YOUR ASSIGNMENT:
Give back the entries exactly, ending with the "completes, the deferred" line.
(PROVIDED RECORDS)
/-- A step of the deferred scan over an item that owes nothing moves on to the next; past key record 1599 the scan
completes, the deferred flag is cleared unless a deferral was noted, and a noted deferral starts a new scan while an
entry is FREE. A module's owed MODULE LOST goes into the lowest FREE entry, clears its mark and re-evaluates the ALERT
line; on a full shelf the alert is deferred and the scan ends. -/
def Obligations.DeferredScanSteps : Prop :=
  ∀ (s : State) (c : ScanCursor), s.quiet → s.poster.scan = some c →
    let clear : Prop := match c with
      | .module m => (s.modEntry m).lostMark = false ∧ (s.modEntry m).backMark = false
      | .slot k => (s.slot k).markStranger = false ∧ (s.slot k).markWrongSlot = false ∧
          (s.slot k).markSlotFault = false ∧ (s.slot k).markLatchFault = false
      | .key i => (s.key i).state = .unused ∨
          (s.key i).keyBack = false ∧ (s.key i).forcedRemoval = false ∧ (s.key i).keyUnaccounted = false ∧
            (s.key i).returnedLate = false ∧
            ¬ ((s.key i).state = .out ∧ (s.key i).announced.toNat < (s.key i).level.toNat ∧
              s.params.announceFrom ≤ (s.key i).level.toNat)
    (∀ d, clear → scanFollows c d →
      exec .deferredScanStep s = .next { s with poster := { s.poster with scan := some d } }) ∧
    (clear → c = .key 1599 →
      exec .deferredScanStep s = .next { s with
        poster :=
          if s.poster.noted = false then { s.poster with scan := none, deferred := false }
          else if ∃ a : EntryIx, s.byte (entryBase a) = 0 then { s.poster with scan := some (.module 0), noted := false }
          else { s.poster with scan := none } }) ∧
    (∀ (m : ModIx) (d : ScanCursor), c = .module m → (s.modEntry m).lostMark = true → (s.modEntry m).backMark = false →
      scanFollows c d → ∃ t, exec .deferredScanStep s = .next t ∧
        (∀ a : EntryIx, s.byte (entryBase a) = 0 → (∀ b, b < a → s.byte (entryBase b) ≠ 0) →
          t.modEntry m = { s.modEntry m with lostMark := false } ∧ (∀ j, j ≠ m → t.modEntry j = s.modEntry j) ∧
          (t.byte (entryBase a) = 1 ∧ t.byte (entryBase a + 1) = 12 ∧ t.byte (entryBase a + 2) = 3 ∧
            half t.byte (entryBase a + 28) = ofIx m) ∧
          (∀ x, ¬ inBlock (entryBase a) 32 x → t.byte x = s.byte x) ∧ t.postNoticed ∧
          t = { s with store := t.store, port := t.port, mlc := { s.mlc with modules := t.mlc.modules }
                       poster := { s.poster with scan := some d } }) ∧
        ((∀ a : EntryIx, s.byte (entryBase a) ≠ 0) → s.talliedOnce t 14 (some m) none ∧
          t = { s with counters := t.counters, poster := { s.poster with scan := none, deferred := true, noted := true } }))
(End PROVIDED RECORDS)
YOUR SOLUTION:
/-- A step of the deferred scan over an item that owes nothing moves on to the next; past key record 1599 the scan
completes, the deferred flag is cleared unless a deferral was noted, and a noted deferral starts a new scan while an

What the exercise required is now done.